• Goal of the exercise:
Among the entries, find the lines with the string "cbRestart" and copy them.

-- Supplied information follows --

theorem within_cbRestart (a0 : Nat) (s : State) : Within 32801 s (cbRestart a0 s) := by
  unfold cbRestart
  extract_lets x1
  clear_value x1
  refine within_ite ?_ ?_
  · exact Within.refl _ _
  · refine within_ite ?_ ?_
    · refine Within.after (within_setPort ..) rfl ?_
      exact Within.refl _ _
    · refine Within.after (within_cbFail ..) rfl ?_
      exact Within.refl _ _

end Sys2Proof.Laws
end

-- Supplied information concluded --

• Task output:
theorem within_cbRestart (a0 : Nat) (s : State) : Within 32801 s (cbRestart a0 s) := by
  unfold cbRestart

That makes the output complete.